Data extract:
-- ==== Sys2Proof/Machine/Egress.lean ====
section
/-! DEFINITION. Egress selection, encryption, send-time records, gates, shaper targets, samplers and the Tolku keepalive
(R66, R72, R87 to R107, R299). -/

namespace Sys2Proof.Machine

/-! ### Sending (R66, R99) -/

/-- The payload bytes as they leave: an RTX packet carries its rewritten original sequence number first (R65). -/
def State.sendBody (s : State) (d : Desc) : List Byte :=
  let b := s.payloadBytes d.payload
  match d.osn with
  | some o => toBe 2 o ++ b.drop 2
  | none => b

/-- The send-time record of a frame on a leg whose window is enabled (R99). -/
def State.sendRecord (s : State) (d : Desc) (cls : Nat) : State :=
  match d.tw, Tbl.find s.net.est d.leg with
  | some tw, some e =>
    if !e.enable then s
    else
      let w3 := 2 ^ 31 + b2n d.probe * 2 ^ 30 + b2n d.rtx * 2 ^ 29 + d.s % 4 * 2 ^ 27 + d.t % 8 * 2 ^ 24 + cls % 8 * 2 ^ 21 + d.leg % 65536
      s.memWords (s.rf .EGS_STR_BASE 0 19 0 * 2 ^ 20 + 16 * (e.base + tw % 2 ^ e.log2))
        [s.dev % 2 ^ 32, s.dev / 2 ^ 32, tw * 65536 + d.len % 16384, w3]
  | _, _ => s

/-- A frame leaves its port: the counters, its flow queue's and the samplers' count of it (R105), the record, the frame, and
the payload's reference (R19). -/
def State.wire (s : State) (d : Desc) (bytes : List Byte) : State :=
  let s0 := (s.cntEgs d.port E_SENT_FRAMES).cntEgs d.port E_SENT_BYTES d.counted
  let s1 := (s0.updNet fun n => { n with
    flowqs := Tbl.upd n.flowqs d.qid fun f => { f with sent := f.sent + 1, sentBytes := f.sentBytes + d.counted } }).updSamplers d.qid fun x =>
      { x with sent := x.sent + 1, sojourn := max x.sojourn ((s.ela - d.enq) / 1000) }
  ((s1.sendRecord d d.cls).emit (.frame d.port bytes)).releasePayload d.payload

/-- A descriptor's spilled payload or its output context cannot be read (R341). -/
def State.descUnread (s : State) (r : Reads) (d : Desc) : Bool :=
  (match Tbl.find s.net.payloads d.payload with
    | some p => p.spill && r.hit p.addr p.bytes.length
    | none => false) ||
  match d.sub with
  | some i => r.hit (s.rf .STRATA_OCTX_BASE 0 18 0 * 2 ^ 21 + 192 * i) 192
  | none => false

/-- A released frame: to its encrypt lane, or out at once when its leg is not an SRTP leg (R20, R294); one that cannot be read is
dropped (R341). -/
def State.release (s : State) (r : Reads) (d : Desc) : State :=
  match d.cap with
  | some c => s.updNet fun n => { n with enc := Tbl.updD n.enc [] (c.slot % 16) (· ++ [d]) }
  | none => if s.descUnread r d then s.dropDesc d else s.wire d ((if d.rtcp then [] else d.head) ++ s.sendBody d)

/-- KEY_INDEX_REFUSED at most once per slot each second (R299). -/
def State.indexRefused (s : State) (k : Nat) : State :=
  let v := s.slot k
  let s1 := (s.cntCrypt K_INDEX_REFUSED).setSlot k { v with refused := sat32 v.refused, refNew := v.refNew + 1 }
  if v.refAt = 0 ∨ v.refAt - 1 + 1000000000 ≤ s.ela then
    (s1.keyNote k 0x0980 [v.refNew + 1]).updSlot k fun v => { v with refAt := s.ela + 1, refNew := 0 }
  else s1

/-- SRTP_ENCRYPT (R299, R301, R309 to R311): the oldest packet of an encrypt lane; one that cannot be read is dropped (R341). -/
def execSrtpEncrypt (lane : Fin 16) (reads : Reads) (s : State) : Res :=
  let s := s.advance reads.el
  if s.keys.bleaching || !s.pdOn 27 then .next s
  else match Tbl.get s.net.enc [] lane.val with
    | [] => .next s
    | d :: r =>
      let s := s.updNet fun n => { n with enc := Tbl.set n.enc lane.val r }
      match d.cap with
      | none => .next (s.releasePayload d.payload)
      | some c =>
        if s.rb .CRYPT_CTRL 0 31 = false then .next (s.dropDesc d)
        else if s.capErased c then .next ((s.dropErased c).releasePayload d.payload)
        else if s.descUnread reads d then .next (s.dropDesc d)
        else
          let v := s.slot c.slot
          let tr := if d.rtcp then 0 else b2n d.rtx
          let i := if d.rtcp then v.nextRtcp else (v.track tr).estimate d.seq
          let h := v.serves c i
          if !(v.half h).mayUse tr i then .next ((s.indexRefused c.slot).dropDesc d)
          else
            let v1 := v.setHalf h ((v.half h).use tr i)
            let s1 := s.setSlot c.slot (if d.rtcp then { v1 with nextRtcp := i + 1 } else v1)
            let s2 := (((s1.advanceTrack c.slot tr i).switchAt c.slot i).cntCrypt K_ENC_PKTS).releaseCap (some c)
            let clear := s2.sendBody d
            let key := (v.half h).keys.map BitVec.toNat
            let body := Config.byteTransform (3 + b2n d.rtcp) ([v.suite, tr, i, d.ssrc] ++ key) clear
            .next (s2.wire d ((if d.rtcp then [] else d.head) ++ body))

/-! ### Selection (R87 to R89) -/

/-- The end of the current entry, and whether a cycle ends there; a list that restarts after a warm reset begins with entry 0
at its next cycle boundary. -/
def Port.entryEnd (p : Port) (l : GateList) : Nat × Bool :=
  if p.waitStart then (p.entryAt, true)
  else (p.entryAt + (nth l.entries ⟨255, 8⟩ p.entry).interval, decide (l.entries.length ≤ p.entry + 1))

/-- The gates of a port now: all open without a list, or before a list that restarts has begun. -/
def Port.gatesNow (p : Port) : Nat :=
  match p.active with
  | some l => if p.waitStart then 255 else (nth l.entries ⟨255, 8⟩ p.entry).gates
  | none => 255

/-- Does the gate of class `c`, open now, close at an instant up to `lim`? Entry `e` of a list ends at `stop`, with `last` at a
cycle boundary, where a pending list that is due takes over. -/
def gateCloses (c lim : Nat) : Nat → List GateEntry → Nat → Nat → Bool → Option GateList → Bool
  | 0, _, _, _, _, _ => false
  | n + 1, es, e, stop, last, pend =>
    let go (l : List GateEntry) (e' : Nat) (q : Option GateList) : Bool :=
      let x := nth l ⟨255, 8⟩ e'
      !x.gates.testBit c || gateCloses c lim n l e' (stop + x.interval) (decide (l.length ≤ e' + 1)) q
    if lim < stop then false
    else match pend with
      | some q =>
        if q.entries.isEmpty then (if q.change ≤ stop ∧ (q.change ≠ 0 ∨ last) then false else go es (if last then 0 else e + 1) pend)
        else if last && decide (q.change ≤ stop) then go q.entries 0 none
        else go es (if last then 0 else e + 1) pend
      | none => go es (if last then 0 else e + 1) none

/-- The class's gate is open, and no closing of it falls within the guard band from now (R87, R97): an entry lasts 8 ns at least,
so that 8,200 of them cover the longest guard band. -/
def State.gateOk (s : State) (n cls : Nat) : Bool :=
  let p := s.port n
  let lim := s.dev + s.rf .EGS_PORT_CFG n 15 0
  match p.active, p.pend with
  | none, none => true
  | none, some q =>
    if q.entries.isEmpty || decide (lim < q.change) then true
    else
      let x := nth q.entries ⟨255, 8⟩ 0
      x.gates.testBit cls && !gateCloses cls lim 8200 q.entries 0 (max s.dev q.change + x.interval) (decide (q.entries.length ≤ 1)) none
  | some l, _ =>
    let (stop, last) := p.entryEnd l
    p.gatesNow.testBit cls && !gateCloses cls lim 8200 l.entries p.entry stop last p.pend

/-- The buckets of a tenant on a port; a tenant without a record has no minimum and no maximum. -/
def State.tenantPort (s : State) (n t : Nat) : TenantPort := Tbl.get (s.port n).tenants {} t
/-- The class shaper of a port. -/
def State.classSh (s : State) (n c : Nat) : Bucket := Tbl.get (s.port n).classSh {} c

/-- Is the queue's head frame eligible (R87)? -/
def State.eligibleQ (s : State) (f : FlowQ) : Bool :=
  match f.descs with
  | [] => false
  | d :: _ =>
    (f.sh.b.refill s.ela).holds d.counted && ((s.classSh f.port f.cls).refill s.ela).holds d.counted && s.gateOk f.port f.cls
      && (f.cls == s.audioTc f.port || ((s.tenantPort f.port (f.own.fn / 64)).mx.refill s.ela).holds d.counted)

/-- The step of R88 in which an eligible queue stands: 0 audio class, 1 below the tenant's minimum, 2 others. A minimum bucket
of rate 0 counts as full (R90). -/
def State.selStep (s : State) (f : FlowQ) (d : Desc) : Nat :=
  if f.cls = s.audioTc f.port then 0
  else if (((s.tenantPort f.port (f.own.fn / 64)).mn).refill s.ela).holds d.counted then 1 else 2

/-- The key by which R88 orders the eligible queues: step, then highest class. -/
def State.selKey (s : State) (f : FlowQ) : Nat :=
  match f.descs with
  | [] => 1000
  | d :: _ => 8 * s.selStep f d + (7 - f.cls)

/-- The queue that the selector of a port picks (R88, R29, R30). -/
def State.selectQ (s : State) (n : Nat) : Option (Nat × FlowQ × Nat) :=
  let el := s.net.flowqs.filter fun kv => kv.2.port == n && s.eligibleQ kv.2
  match arbitrate (Tbl.get (s.port n).ptrs 0) (el.map fun kv => (kv.1, s.selKey kv.2)) with
  | some (k, q) => some (q, Tbl.get s.net.flowqs {} q, k)
  | none => none

/-- A bucket after a frame (R89). -/
def Bucket.spend (b : Bucket) (t n : Nat) : Bucket := (b.refill t).take n

/-- EGRESS_SELECT (R87 to R89, R66): the selector of a port picks a queue and sends its head frame. -/
def execEgressSelect (port : Fin 8) (reads : Reads) (s : State) : Res :=
  let s := s.advance reads.el
  let n := port.val
  if !s.linkUp n then .next s
  else match s.selectQ n with
    | none => .next s
    | some (q, f, k) =>
      match f.descs with
      | [] => .next s
      | d :: r =>
        let t := f.own.fn / 64
        let c := d.counted
        let s1 := s.updPort n fun p => { p with
          ptrs := Tbl.set p.ptrs k (rotated 49152 q)
          classSh := Tbl.upd p.classSh f.cls fun b => b.spend s.ela c
          tenants := Tbl.upd p.tenants t fun x => { x with mn := x.mn.spend s.ela c, mx := x.mx.spend s.ela c, missed := false } }
        let s2 := (s1.setFlowq q { f with
          descs := r, sh := { f.sh with b := f.sh.b.spend s.ela c } }).returnDesc t d.pool
        let s3 := s2
        let l := s3.leg d.leg
        let d := { d with cls := f.cls }
        if l.twId = 0 ∨ d.rtcp = true then .next (s3.release reads d)
        else
          let s4 := s3.updLeg d.leg fun l => { l with twNext := (l.twNext + 1) % 65536 }
          .next (s4.release reads { d with tw := some l.twNext, ext := setExt false d.ext l.twId (toBe 2 l.twNext) })

/-- TENANT_BUCKET_FULL (R93): counted once each time the bucket reaches its size while the tenant holds an eligible frame;
QOS_MIN_MISSED at most once per port and tenant each second (log entry 190). A bucket of rate 0 never reaches its size: it
does not fill. -/
def execTenantBucketFull (port : Fin 8) (tenant : Fin 4) (el : Nat) (s : State) : Res :=
  let s := s.advance el
  let n := port.val
  let x := s.tenantPort n tenant.val
  let b := x.mn.refill s.ela
  let holds := s.net.flowqs.any fun kv =>
    kv.2.port == n && kv.2.own.fn / 64 == tenant.val && s.eligibleQ kv.2
  if s.pdOn 26 = true ∧ b.rate ≠ 0 ∧ b.lvl = b.size * unitsPerByte ∧ holds = true ∧ x.missed = false then
    let due := decide (x.missedAt = 0 ∨ x.missedAt - 1 + 1000000000 ≤ s.ela)
    let s1 := (s.cntEgs n E_MIN_MISSED).updPort n fun p => { p with
      tenants := Tbl.set p.tenants tenant.val { x with missed := true, missedAt := if due then s.ela + 1 else x.missedAt } }
    .next (if due then s1.notify (64 * tenant.val) 0x0880 (4 * n + tenant.val) else s1)
  else .next s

Task goal: Give the number of lines in the listing above where the word "packet" appears, and nothing else.

Response for this exercise: 2